Information shown:
########
-- ==== Sys2Proof/Tests/Slice0.lean ====
section
/-! SUPPORT. The model's own tests. Expected values are the spec's (spec/30_encoding.md R92, spec/95_test_vectors.md E, DV, the rules'
worked cases), never the model's answer. The witnesses at the end show that the hypotheses of the statements can be met. -/

namespace Sys2Proof.Tests

open Sys2Proof.Machine

/-- A state at rest in IDLE whose next input is `i`. -/
def idle (i : Input) : State := { State.reset with inputs := [i] }

/-- The input in which the host does `h` and nothing else happens. -/
def hostDoes (h : HostAccess) : Input := { Input.quiet with host := h }

/-- The host writes `OP`. -/
def opWrite (w : HostWord) : Input := hostDoes (.write 0x04#5 w)

/-- `s` with its four operand registers. -/
def withOperands (h b l f : HostWord) (s : State) : State := { s with hdr := h, brd := b, lck := l, fnc := f }

/-- `s` with a response of `n` elements. -/
def withResponse (r : Vector HostWord 7) (n : BitVec 4) (s : State) : State := { s with rsp := r, rspLen := n }

/-- A dispatch in progress in the state `d`, with the frame `8A 01 05 11 9F`. -/
def inDispatch (d : DispState) (i : Input) : State :=
  { State.reset with
    txf := { header := 0x8A#8, board := 0x01#8, lock := 0x05#8, func := 0x11#8, checksum := 0x9F#8 }
    txv := true
    result := { tag := .none, err := .none, lastOp := 5#4 }
    ds := d
    conn := true
    dct := 1#4
    inputs := [i] }

/-- A view of the next state, if there is one. -/
def seen {α : Type} (o : Out) (view : State → α) : Option α :=
  match o with
  | .next t => some (view t)
  | .fault _ => none
  | .refused _ => none

/-! Ill-formed instructions, one for each check. -/

theorem test_ill_formed_unlockAll_checksum : (Instr.unlockAll 0x9B#8).wellFormed Config.default = false := by decide
theorem test_ill_formed_queryAll_checksum : (Instr.queryAll 0xB3#8).wellFormed Config.default = false := by decide
theorem test_ill_formed_unlockIndividual_checksum :
    (Instr.unlockIndividual 0x01#8 0x05#8 0x9E#8).wellFormed Config.default = false := by decide
theorem test_ill_formed_queryIndividual_checksum :
    (Instr.queryIndividual 0x01#8 0x01#8 0x00#8).wellFormed Config.default = false := by decide
/-- Board 0x02 with its right checksum 0x9C (DV2.3), where `BOARD_FIXED` holds. -/
theorem test_ill_formed_board : (Instr.unlockIndividual 0x02#8 0x05#8 0x9C#8).wellFormed Config.default = false := by decide
/-- Lock address 0x00 belongs to the "all doors" commands: the checksum is right. -/
theorem test_ill_formed_lock_all_doors : (Instr.unlockIndividual 0x01#8 0x00#8 0x9A#8).wellFormed Config.default = false := by decide
/-- Door 25 is a pass-through, not ill-formed (DV2.5). -/
theorem test_door_25_passes : (Instr.unlockIndividual 0x01#8 0x19#8 0x83#8).wellFormed Config.default = true := by decide

/-! Words written out from the encodings of 30_encoding R80, R92 and 95_test_vectors 2.6. -/

theorem test_word_cksum : decodeTableWord 16 0b0000000000000001 = some .cksum := by decide
theorem test_word_build : decodeTableWord 16 0b0000000000000010 = some .build := by decide
theorem test_word_tplua : decodeTableWord 16 0b0000000000000011 = some .tplua := by decide
theorem test_word_tplqa : decodeTableWord 16 0b0000000000000100 = some .tplqa := by decide
theorem test_word_send : decodeTableWord 16 0b0000001000010101 = some (.send 2#8 1#4) := by decide
theorem test_word_decode : decodeTableWord 16 0b0000000000000110 = some .decode := by decide
theorem test_word_istat : decodeTableWord 16 0b0000000000100111 = some (.istat 2#4) := by decide
theorem test_word_unlockAll : decodeTableWord 40 0x8A0100119A = some (.unlockAll 0x9A#8) := by decide
theorem test_word_unlockIndividual :
    decodeTableWord 40 0x8A0105119F = some (.unlockIndividual 0x01#8 0x05#8 0x9F#8) := by decide
theorem test_word_queryIndividual :
    decodeTableWord 40 0x80010133B3 = some (.queryIndividual 0x01#8 0x01#8 0xB3#8) := by decide
theorem test_word_queryAll : decodeTableWord 40 0x80010033B2 = some (.queryAll 0xB2#8) := by decide
/-- DV5.10: the ignored fields of an operation word. -/
theorem test_word_ignored_fields : decodeTableWord 16 0xFFF1 = some .cksum := by decide
theorem test_word_reserved_0 : decodeOp 0xFFF0#16 = .error (.reservedOpcode 0#4) := by decide
theorem test_word_reserved_15 : decodeOp 0x000F#16 = .error (.reservedOpcode 15#4) := by decide
/-- A reply function code is no command. -/
theorem test_word_no_pattern : decodeTableWord 40 0x8A0105008E = none := by decide
theorem test_word_wrong_length : Encoded.ofBits 24 0 = .error (.wrongLength 24) := by decide

/-! Operations: the spec's vectors. -/

/-- E1 and DV1.1, through a whole step. -/
theorem test_cksum_E1 : seen (step (withOperands 0x008A#16 0x0001#16 0x0005#16 0x0011#16 (idle (opWrite 0x0001#16))))
    (fun t => (t.cks, t.result.word)) = some (0x9F#8, 0x0101#16) := by decide
/-- DV1.10: an operand above 0xFF; `CKS` is unchanged. -/
theorem test_cksum_DV1_10 :
    seen (exec .cksum { withOperands 0x0100#16 0x0001#16 0x0005#16 0x0011#16 State.reset with cks := 0x9F#8 })
      (fun t => (t.cks, t.result.word)) = some (0x9F#8, 0x010E#16) := by decide

/-- DV2.2: the board byte is replaced before the checksum. -/
theorem test_build_DV2_2 : seen (exec .build (withOperands 0x008A#16 0x0002#16 0x0005#16 0x0011#16 State.reset))
    (fun t => (t.txf.toBits, t.txv, t.cks, t.result.word)) = some (0x8A0105119F#40, true, 0x9F#8, 0x0201#16) := by decide
/-- DV2.12: a failed BUILD erases the old frame and leaves `CKS`. -/
theorem test_build_DV2_12 :
    seen (exec .build { withOperands 0x008A#16 0x0001#16 0x0105#16 0x0011#16 (inDispatch .closed Input.quiet) with cks := 0x9F#8 })
      (fun t => (t.txf.toBits, t.txv, t.cks, t.result.word)) = some (0#40, false, 0x9F#8, 0x020E#16) := by decide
########
Exercise goal: Scan the records above, then copy out each line that mentions "view".

Answer to this exercise:
/-- A view of the next state, if there is one. -/
def seen {α : Type} (o : Out) (view : State → α) : Option α :=
  | .next t => some (view t)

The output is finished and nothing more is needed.